/-- PULSE_END (R146). -/
def execPulseEnd (dt : Nat) (line : Line) (s : State) : Host.Outcome State Fault Refusal :=
  timed dt (fun t => whenever (expired (t.aou.lines.get line).pulse)
    (fun u => (u.onLine line fun x => { x with pulse := none }).judgeLine line) t) s

/-- HOLD_TIMER_EXPIRY (R143). -/
def execHoldTimerExpiry (dt : Nat) (line : Line) (s : State) : Host.Outcome State Fault Refusal :=
  timed dt (fun t => whenever (expired (t.aou.lines.get line).hold)
    (fun u => (u.onLine line fun x => { x with hold := none }).judgeLine line) t) s

/-- ENVELOPE_EDGE (R145). -/
def execEnvelopeEdge (dt : Nat) (line : Line) (s : State) : Host.Outcome State Fault Refusal :=
  timed dt (State.judgeLine line) s

/-- READBACK_INPUT_CHANGE (R148). -/
def execReadbackInputChange (dt : Nat) (line : Line) (high : Bool) (s : State) : Host.Outcome State Fault Refusal :=
  pinRow dt (fun t => t.pins.readback.get line != high) (State.readbackChanged line high)
    (fun p => { p with readback := p.readback.set line high }) s

/-- READBACK_TIMER_EXPIRY (R148). -/
def execReadbackTimerExpiry (dt : Nat) (line : Line) (s : State) : Host.Outcome State Fault Refusal :=
  timed dt (fun t => whenever (expired (t.aou.lines.get line).readback) (State.readbackExpired line) t) s

/-- APPROACH_ASSERTION (R117). -/
def execApproachAssertion (dt : Nat) (s : State) : Host.Outcome State Fault Refusal :=
  pinRow dt (fun t => !t.pins.approach) State.approachAsserted (fun p => { p with approach := true }) s

/-- APPROACH_RELEASE (R118). -/
def execApproachRelease (dt : Nat) (s : State) : Host.Outcome State Fault Refusal :=
  pinRow dt (fun t => t.pins.approach) State.approachReleased (fun p => { p with approach := false }) s

/-- CLOSE_TIMER_EXPIRY (R118). -/
def execCloseTimerExpiry (dt : Nat) (s : State) : Host.Outcome State Fault Refusal :=
  timed dt (fun t => whenever (expired t.brg.closeTimer) State.closeShutters t) s

/-- SHUTTER_FEEDBACK_CHANGE (R119). -/
def execShutterFeedbackChange (dt : Nat) (rail : Rail) (isOpen : Bool) (s : State) : Host.Outcome State Fault Refusal :=
  pinRow dt (fun t => t.pins.feedback.get rail != isOpen)
    (fun t => t.withBrg (changeFeedback t.now rail isOpen))
    (fun p => { p with feedback := p.feedback.set rail isOpen }) s

/-- FEEDBACK_OPEN_TIMER_EXPIRY (R119). -/
def execFeedbackOpenTimerExpiry (dt : Nat) (rail : Rail) (s : State) : Host.Outcome State Fault Refusal :=
  timed dt (fun t => whenever (expired (t.brg.openTimers.get rail)) (State.openTimerExpired rail) t) s

/-- FEEDBACK_CLOSE_TIMER_EXPIRY (R119). -/
def execFeedbackCloseTimerExpiry (dt : Nat) (rail : Rail) (s : State) : Host.Outcome State Fault Refusal :=
  timed dt (fun t => whenever (expired (t.brg.closeTimers.get rail)) (State.closeTimerFault rail) t) s

/-- POWER_SETTLE_END (R178). -/
def execPowerSettleEnd (dt : Nat) (s : State) : Host.Outcome State Fault Refusal :=
  timed dt (fun t => whenever (expired t.scu.powerTimer)
    (State.onScu fun u => { u with powerTimer := none, powerMark := true }) t) s

/-- SETTLE_WAIT_END (R178). -/
def execSettleWaitEnd (dt : Nat) (s : State) : Host.Outcome State Fault Refusal :=
  timed dt (fun t => whenever (t.scu.check == .run .settle && expired t.scu.settle && t.scu.powerMark) State.endSettle t) s

/-- CHECK_REFERENCE_PHASE (R179). -/
def execCheckReferencePhase (dt : Nat) (s : State) : Host.Outcome State Fault Refusal :=
  timed dt (fun t => whenever (t.scu.check == .run .capture && expired t.scu.phaseTimer)
    (State.onScu fun u => { u with check := .run .reference, phaseTimer := none }) t) s

/-- CHECK_END (R179). -/
def execCheckEnd (dt : Nat) (s : State) : Host.Outcome State Fault Refusal :=
  timed dt (fun t => whenever (t.scu.check == .run .reference && expired t.scu.endTimer) State.endCheck t) s

/-- INTERVAL_TIMER_EXPIRY (R181). -/
def execIntervalTimerExpiry (dt : Nat) (s : State) : Host.Outcome State Fault Refusal :=
  timed dt (fun t => whenever (expired t.scu.interval) State.intervalEnd t) s

/-- DUE_CHECK_START (R181). -/
def execDueCheckStart (dt : Nat) (s : State) : Host.Outcome State Fault Refusal :=
  timed dt (fun t => whenever (t.scu.due && t.mayCheck) (State.enterChecking 0) t) s

/-- POWER_LOSS (R184). -/
def execPowerLoss (dt : Nat) (writing : Nat) (s : State) : Host.Outcome State Fault Refusal :=
  timed dt (State.powerDown writing) s

/-- AMBIENT_OSCILLATOR_CYCLE (R16). -/
def execAmbientOscillatorCycle (dt : Nat) (s : State) : Host.Outcome State Fault Refusal :=
  timed dt (State.onSin fun x => { x with gateCount := satInc Config.gateCountMax x.gateCount }) s

end Sys2Proof.Machine
end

════

## Instructions for the task
If a line comes after the one with "pinRow dt (fun t => t.pins.readback.get", leave it out; reproduce exactly every line of the material from the first up to and including that one.

## Solution
/-- PULSE_END (R146). -/
def execPulseEnd (dt : Nat) (line : Line) (s : State) : Host.Outcome State Fault Refusal :=
  timed dt (fun t => whenever (expired (t.aou.lines.get line).pulse)
    (fun u => (u.onLine line fun x => { x with pulse := none }).judgeLine line) t) s

/-- HOLD_TIMER_EXPIRY (R143). -/
def execHoldTimerExpiry (dt : Nat) (line : Line) (s : State) : Host.Outcome State Fault Refusal :=
  timed dt (fun t => whenever (expired (t.aou.lines.get line).hold)
    (fun u => (u.onLine line fun x => { x with hold := none }).judgeLine line) t) s

/-- ENVELOPE_EDGE (R145). -/
def execEnvelopeEdge (dt : Nat) (line : Line) (s : State) : Host.Outcome State Fault Refusal :=
  timed dt (State.judgeLine line) s

/-- READBACK_INPUT_CHANGE (R148). -/
def execReadbackInputChange (dt : Nat) (line : Line) (high : Bool) (s : State) : Host.Outcome State Fault Refusal :=
  pinRow dt (fun t => t.pins.readback.get line != high) (State.readbackChanged line high)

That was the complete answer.